What the task asks: The expected answer is the set of lines in the data below between the line holding "def endsInstruction (s" and the line holding "the timing state", inclusive, written out exactly.

::: Raw data :::

-- ==== Sys2Proof/Certificates/Slice0/Obligations.lean ====
section
/-! DEFINITION. The statements for the provers. Each docstring names the rule of spec/ it formalises; where a clause
rests on a decision of the spec (D<n> of 92_eei_decisions.md) or on a choice of the model (log entry <n>), it says so. -/

open Sys2Proof Sys2Proof.Machine

namespace Sys2Proof.Statements

/-! ### What the statements are written with -/

/-- Every register and flag outside `written` keeps its value. -/
def keepsRegisters (written : List RegName) (s t : State) : Prop :=
  ∀ r : RegName, r ∉ written → r.value t = r.value s

/-- Every word of memory keeps its value. -/
def keepsMemory (s t : State) : Prop := ∀ a : Nat, t.M.read a = s.M.read a

/-- Every word of memory outside address `stored` keeps its value. -/
def keepsMemoryBut (stored : Addr) (s t : State) : Prop :=
  ∀ a : Nat, a ≠ stored.toNat → t.M.read a = s.M.read a

/-- The request rule of R211 between the state a last timing state began in and the state after it:
`if IEN == 1 and (FGI == 1 or FGO == 1) and R == 0: R <- 1`. -/
def requestRule (s t : State) : Prop :=
  t.R = if s.IEN = true ∧ (s.FGI = true ∨ s.FGO = true) ∧ s.R = false then true else s.R

/-- `end_instruction` (R112): SC <- 0, the request rule, one InstructionCompletedEvent. -/
def endsInstruction (s t : State) : Prop :=
  t.SC = 0 ∧ requestRule s t ∧ t.profiler.instructions = s.profiler.instructions + 1

/-- The engine is about to perform phase `p` of the memory-reference instruction `i` (R106): timing state
T(3 + I + p), with the word of `i` in IR. -/
def inPhase (i : Instr) (indirect : Bool) (p : Nat) (s : State) : Prop :=
  s.S = true ∧ s.R = false ∧ s.IR = encode i ∧ s.I = indirect ∧
    s.SC.toNat = 3 + (if indirect then 1 else 0) + p

/-- In phase `p` of `i` the timing state goes from `s` to a state related to it by `post`. -/
def phaseDoes (i : Instr) (indirect : Bool) (p : Nat) (post : State → State → Prop) : Prop :=
  ∀ s : State, inPhase i indirect p s → ∃ t, stepCycle s = .next t ∧ post s t

/-- Phase 0 of AND, ADD, LDA and ISZ: `DR <- MemRead(AR, 1); SC <- SC + 1`, with its one MemReadEvent. -/
def loadsOperand (s t : State) : Prop :=
  t.DR = s.M.read s.AR.toNat ∧ t.SC = s.SC + 1 ∧ t.profiler.reads = s.profiler.reads + 1

/-- The effective address of R74, as the meanings compute it, when an instruction's T2 begins. -/
abbrev ea (indirect : Bool) (a : Addr) (s : State) : Addr := effectiveAddress indirect a s

/-- The operand `M[EA]`. -/
def operand (indirect : Bool) (a : Addr) (s : State) : Word := s.M.read (ea indirect a s).toNat

/-- The word `Iooo aaaa aaaa aaaa` by its fields (R71, R73). -/
def wordHas (w : Word) (indirect : Bool) (opcode : BitVec 3) (a : Addr) : Prop :=
  w.getLsbD 15 = indirect ∧ w.extractLsb' 12 3 = opcode ∧ w.extractLsb' 0 12 = a

/-- The state after T0 and T1 at an instruction boundary: the instruction's word is in IR, PC is past it. -/
def fetched (s : State) : State :=
  { s with
    AR := s.PC
    IR := s.M.read s.PC.toNat
    PC := s.PC + 1
    SC := 2
    profiler := ⟨s.profiler.cycles + 2, s.profiler.instructions, s.profiler.reads + 1, s.profiler.writes⟩ }

/-- The engine runs and stands at an instruction boundary with no interrupt cycle to perform. -/
def readyToFetch (s : State) : Prop := s.S = true ∧ s.R = false ∧ s.SC = 0

/-- `n` executions of one instruction, one after another. -/
def execTimes (i : Instr) : Nat → State → Host.Outcome State Fault Refusal
  | 0, s => .next s
  | n + 1, s =>
    match exec i s with
    | .next t => execTimes i n t
    | .fault f => .fault f
    | .refused r => .refused r

/-- Exactly one of the 12 selector bits of a word is set, and it is bit `k`. -/
def onlySelectorBit (w : Word) (k : Nat) : Prop := k < 12 ∧ ∀ j, j < 12 → (w.getLsbD j = true ↔ j = k)

/-- How many timing states an instruction takes from T2 on (R113 less T0 and T1). -/
def statesFromT2 : Instr → Nat
  | .and ind _ | .add ind _ | .lda ind _ => if ind then 4 else 3
  | .sta ind _ | .bun ind _ | .bsa ind _ => if ind then 3 else 2
  | .isz ind _ => if ind then 5 else 4
  | .cla | .cle | .cma | .cme | .cir | .cil | .inc | .spa | .sna | .sza | .sze | .hlt
  | .inp | .out | .ski | .sko | .ion | .iof => 2

/-- The memory reads of an instruction after its fetch (R58). -/
def readsAfterFetch : Instr → Nat
  | .and ind _ | .add ind _ | .lda ind _ | .isz ind _ => if ind then 2 else 1
  | .sta ind _ | .bun ind _ | .bsa ind _ => if ind then 1 else 0
  | .cla | .cle | .cma | .cme | .cir | .cil | .inc | .spa | .sna | .sza | .sze | .hlt
  | .inp | .out | .ski | .sko | .ion | .iof => 0

/-- The memory writes of an instruction (R58). -/
def writesOf : Instr → Nat
  | .sta _ _ | .bsa _ _ | .isz _ _ => 1
  | .and _ _ | .add _ _ | .lda _ _ | .bun _ _
  | .cla | .cle | .cma | .cme | .cir | .cil | .inc | .spa | .sna | .sza | .sze | .hlt
  | .inp | .out | .ski | .sko | .ion | .iof => 0

/-- The instructions AC is written by (R21). -/
def writesAC : Instr → Bool
  | .and _ _ | .add _ _ | .lda _ _ | .cla | .cma | .cir | .cil | .inc | .inp => true
  | .sta _ _ | .bun _ _ | .bsa _ _ | .isz _ _ | .cle | .cme | .spa | .sna | .sza | .sze | .hlt
  | .out | .ski | .sko | .ion | .iof => false

/-- The instructions E is written by (R32). -/
def writesE : Instr → Bool
  | .add _ _ | .cle | .cme | .cir | .cil => true
  | .and _ _ | .lda _ _ | .sta _ _ | .bun _ _ | .bsa _ _ | .isz _ _ | .cla | .cma | .inc | .spa | .sna
  | .sza | .sze | .hlt | .inp | .out | .ski | .sko | .ion | .iof => false

/-- The instructions DR is written by (R23). -/
def writesDR : Instr → Bool
  | .and _ _ | .add _ _ | .lda _ _ | .isz _ _ => true
  | .sta _ _ | .bun _ _ | .bsa _ _ | .cla | .cle | .cma | .cme | .cir | .cil | .inc | .spa | .sna | .sza
  | .sze | .hlt | .inp | .out | .ski | .sko | .ion | .iof => false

:::

Output:
def endsInstruction (s t : State) : Prop :=
  t.SC = 0 ∧ requestRule s t ∧ t.profiler.instructions = s.profiler.instructions + 1

/-- The engine is about to perform phase `p` of the memory-reference instruction `i` (R106): timing state
T(3 + I + p), with the word of `i` in IR. -/
def inPhase (i : Instr) (indirect : Bool) (p : Nat) (s : State) : Prop :=
  s.S = true ∧ s.R = false ∧ s.IR = encode i ∧ s.I = indirect ∧
    s.SC.toNat = 3 + (if indirect then 1 else 0) + p

/-- In phase `p` of `i` the timing state goes from `s` to a state related to it by `post`. -/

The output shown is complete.